My test involves a couple of threads writing some known set of values to the queue, and a consumer thread polling (when the buffer is not empty) and summing all, and verifying the correct result is obtained. With 2 or more producers, I get inconsistent sums (and with 1 producer, it works).

Any help would be much appreciated.
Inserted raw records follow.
-- ==== Sys2Proof/Machine/Enclose.lean ====
section
/-! DEFINITION. Enclosures of exact values: two integers with `2^p` times the real a value stands for between them. They
serve only to find where an exact real lies relative to a rational (R72, R196, R198) or to another exact real (R15's
`max`); no result of a command is an enclosure. -/

namespace Sys2Proof.Machine

/-- `lo` and `hi`, in units of `2^-p`, with a real between them. -/
structure Enclosure where
  lo : Int
  hi : Int
  deriving DecidableEq, Repr

/-- `⌈a/b⌉` for positive `b`. -/
def ceilDiv (a b : Int) : Int := -(-a / b)

/-- The least of four integers. -/
def least4 (a b c d : Int) : Int := min (min a b) (min c d)

/-- The greatest of four integers. -/
def greatest4 (a b c d : Int) : Int := max (max a b) (max c d)

def Enclosure.ofRat (p : Nat) (q : Rat) : Enclosure := ⟨q.num * 2 ^ p / q.den, ceilDiv (q.num * 2 ^ p) q.den⟩

def Enclosure.add (x y : Enclosure) : Enclosure := ⟨x.lo + y.lo, x.hi + y.hi⟩

def Enclosure.sub (x y : Enclosure) : Enclosure := ⟨x.lo - y.hi, x.hi - y.lo⟩

def Enclosure.mul (p : Nat) (x y : Enclosure) : Enclosure :=
  ⟨least4 (x.lo * y.lo) (x.lo * y.hi) (x.hi * y.lo) (x.hi * y.hi) / 2 ^ p,
   ceilDiv (greatest4 (x.lo * y.lo) (x.lo * y.hi) (x.hi * y.lo) (x.hi * y.hi)) (2 ^ p)⟩

/-- The enclosure keeps clear of zero. -/
abbrev Enclosure.Apart (x : Enclosure) : Prop := 0 < x.lo ∨ x.hi < 0

/-- The reciprocals, where the enclosure keeps clear of zero. -/
def Enclosure.inv (p : Nat) (x : Enclosure) : Option Enclosure :=
  if 0 < x.lo then some ⟨4 ^ p / x.hi, ceilDiv (4 ^ p) x.lo⟩
  else if x.hi < 0 then some ⟨-ceilDiv (4 ^ p) (-x.hi), -(4 ^ p / -x.lo)⟩
  else none

def Enclosure.max (x y : Enclosure) : Enclosure := ⟨Max.max x.lo y.lo, Max.max x.hi y.hi⟩

/-- The squares, in units of `4^-p`. -/
def Enclosure.sq (x : Enclosure) : Enclosure :=
  if 0 ≤ x.lo then ⟨x.lo * x.lo, x.hi * x.hi⟩
  else if x.hi ≤ 0 then ⟨x.hi * x.hi, x.lo * x.lo⟩
  else ⟨0, Max.max (x.lo * x.lo) (x.hi * x.hi)⟩

/-- Newton's iteration for the integer square root, from above. -/
def isqrtFrom (n : Nat) : Nat → Nat → Nat
  | 0, g => g
  | fuel + 1, g =>
    let g' := (g + n / g) / 2
    if g' < g then isqrtFrom n fuel g' else g

/-- A candidate for `⌊√n⌋`, which every use checks. -/
def isqrt (n : Nat) : Nat := isqrtFrom n (n.log2 + 2) (2 ^ (n.log2 / 2 + 1))

/-- The modulus of a complex number: the roots of the sum of the squares, checked by squaring. -/
def Enclosure.abs (re im : Enclosure) : Option Enclosure :=
  let s := re.sq.add im.sq
  let lo := isqrt s.lo.toNat
  let hi := isqrt s.hi.toNat + 1
  if (lo * lo : Nat) ≤ s.lo ∧ s.hi ≤ (hi * hi : Nat) then some ⟨lo, hi⟩ else none

/-- `⌊π·2^360⌋`. -/
def piScaled : Nat := 0x3243f6a8885a308d313198a2e03707344a4093822299f31d0082efa98ec4e6c89452821e638d01377be5466cf34

/-- `π`. -/
def piEnclosure (p : Nat) : Enclosure :=
  ⟨(piScaled * 2 ^ p / 2 ^ 360 : Nat), ((piScaled + 1) * 2 ^ p / 2 ^ 360 + 1 : Nat)⟩

/-- The cosine series from its term `k` on, nested: `s_k = 1 - x²·s_(k+1)/((2k+1)(2k+2))`, cut after `fuel` terms, in
units of `2^-w`, for the angle `x = a·2^-w`; `a2` is `a²`. -/
def cosNested (w a2 : Nat) : Nat → Nat → Enclosure
  | 0, _ => ⟨0, 0⟩
  | fuel + 1, k =>
    let s := cosNested w a2 fuel (k + 1)
    let d : Int := (4 ^ w * ((2 * k + 1) * (2 * k + 2)) : Nat)
    ⟨2 ^ w - ceilDiv (a2 * s.hi) d, 2 ^ w - a2 * s.lo / d⟩

/-- `cos(2π·r)` for `0 <= r <= 1/2`: the series at an angle just below `2π·r`, widened on both sides by the distance of
the angles and by what is cut off the series (`x² <= 10`). -/
def cosEnclosure (p : Nat) (r : Rat) : Enclosure :=
  let w := p + 8
  let terms := p / 4 + 4
  let a := 2 * r.num.toNat * piScaled * 2 ^ w / (r.den * 2 ^ 360)
  let b := 2 * r.num.toNat * (piScaled + 1) * 2 ^ w / (r.den * 2 ^ 360) + 1
  let s := cosNested w (a * a) terms 0
  let cut := 2 ^ w * 2 * 10 ^ terms / (2 * terms).factorial + 1
  let slack : Int := (b - a + cut : Nat)
  ⟨(s.lo - slack) / 2 ^ 8, ceilDiv (s.hi + slack) (2 ^ 8)⟩

/-- Newton's iteration for the integer fifth root, from above. -/
def root5From (n : Nat) : Nat → Nat → Nat
  | 0, g => g
  | fuel + 1, g =>
    let g' := (4 * g + n / g ^ 4) / 5
    if g' < g then root5From n fuel g' else g

/-- About `2^w · 10^(1/5120)`: a fifth root and ten square roots (`5120 = 5·2^10`). -/
def rootOfTen (w : Nat) : Nat :=
  (List.range 10).foldl (fun y _ => isqrt (y * 2 ^ w))
    (root5From (10 * 2 ^ (5 * w)) (w + 8) (2 ^ (w + 1)))

/-- About `2^w · (c/2^w)^r` for `r < 8192`, by repeated squaring. -/
def powScaled (w c r : Nat) : Nat :=
  (List.range 13).foldl
    (fun acc i =>
      let a := acc * acc / 2 ^ w
      if r.testBit (12 - i) then a * c / 2 ^ w else a)
    (2 ^ w)

/-- `10^(g/5120)`: a candidate for the fractional part of the exponent, checked by raising it to the power 5120, times
the power of ten of the integer part. -/
def dbEnclosure (p : Nat) (g : Int) : Option Enclosure :=
  let r := (g % 5120).toNat
  let k := g / 5120
  let m := powScaled (p + 40) (rootOfTen (p + 40)) r / 2 ^ 40
  let lo : Nat := m - 1
  let hi : Nat := m + 2
  let target := 10 ^ r * 2 ^ (5120 * p)
  if lo ^ 5120 ≤ target ∧ target ≤ hi ^ 5120 then
    if 0 ≤ k then some ⟨(lo * 10 ^ k.toNat : Nat), (hi * 10 ^ k.toNat : Nat)⟩
    else some ⟨(lo / 10 ^ (-k).toNat : Nat), (hi / 10 ^ (-k).toNat + 1 : Nat)⟩
  else none

/-- The greatest number with the bits of `r` and some of the lowest `b` bits whose `n`-th power is not above `t`. -/
def rootFloorFrom (n t : Nat) : Nat → Nat → Nat
  | 0, r => r
  | b + 1, r => if (r + 2 ^ b) ^ n ≤ t then rootFloorFrom n t b (r + 2 ^ b) else rootFloorFrom n t b r

/-- `⌊t^(1/n)⌋`, bit by bit. -/
def rootFloor (n t : Nat) : Nat := rootFloorFrom n t (t.log2 / n + 1) 0

/-- `⌊2^p·s^(1/n)⌋`, for a rational `s` that is not negative. -/
def scaledRoot (p n : Nat) (s : Rat) : Nat := rootFloor n (s.num.toNat * 2 ^ (n * p) / s.den)

/-- `b^(i/n)`, for positive `b` and `n`. -/
def powEnclosure (p : Nat) (b : Rat) (i n : Nat) : Option Enclosure :=
  if 0 < b ∧ 0 < n then some ⟨(scaledRoot p n (b ^ i) : Nat), (scaledRoot p n (b ^ i) + 1 : Nat)⟩ else none

/-- `q` less its integer part, in `[0, 1)`. -/
def fracRat (q : Rat) : Rat := q - (q.num / q.den : Int)

/-- The angle in `[0, 1/2]` turns with the same cosine as `q` turns. -/
def foldTurn (q : Rat) : Rat :=
  let r := fracRat q
  if r ≤ mkRat 1 2 then r else 1 - r

/-- Apply an operation to two enclosures that are there. -/
def enclose2 (f : Enclosure → Enclosure → Option Enclosure) : Option Enclosure → Option Enclosure → Option Enclosure
  | some x, some y => f x y
  | _, _ => none

/-- An enclosure of the real a value stands for, in units of `2^-p`, or none where a divisor's enclosure holds zero. -/
def enclose (p : Nat) : Val → Option Enclosure
  | .rat q => some (.ofRat p q)
  | .pi => some (piEnclosure p)
  | .cos q => some (cosEnclosure p (foldTurn q))
  | .db g => dbEnclosure p g
  | .pow b i n => powEnclosure p b i n
  | .add a b => enclose2 (fun x y => some (x.add y)) (enclose p a) (enclose p b)
  | .sub a b => enclose2 (fun x y => some (x.sub y)) (enclose p a) (enclose p b)
  | .mul a b => enclose2 (fun x y => some (Enclosure.mul p x y)) (enclose p a) (enclose p b)
  | .div a b => enclose2 (fun x y => (Enclosure.inv p y).map (Enclosure.mul p x)) (enclose p a) (enclose p b)
  | .max a b => enclose2 (fun x y => some (x.max y)) (enclose p a) (enclose p b)
  | .abs a b => enclose2 Enclosure.abs (enclose p a) (enclose p b)

end Sys2Proof.Machine
end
Thank you!

Here is the code:

struct ring_buf_entry {
  uint32_t seqn;
};

struct __attribute__((packed, aligned(8))) ring_buf {
  union {
    struct {
      volatile uint32_t tail;
      volatile uint32_t head;
    };
    volatile uint64_t snapshot;
  };
  volatile struct ring_buf_entry buf[RING_BUF_SIZE];
};

#define RING_SUB(x,y) ((x)>=(y)?((x)-(y)):((x)+(1ULL<<32)-(y)))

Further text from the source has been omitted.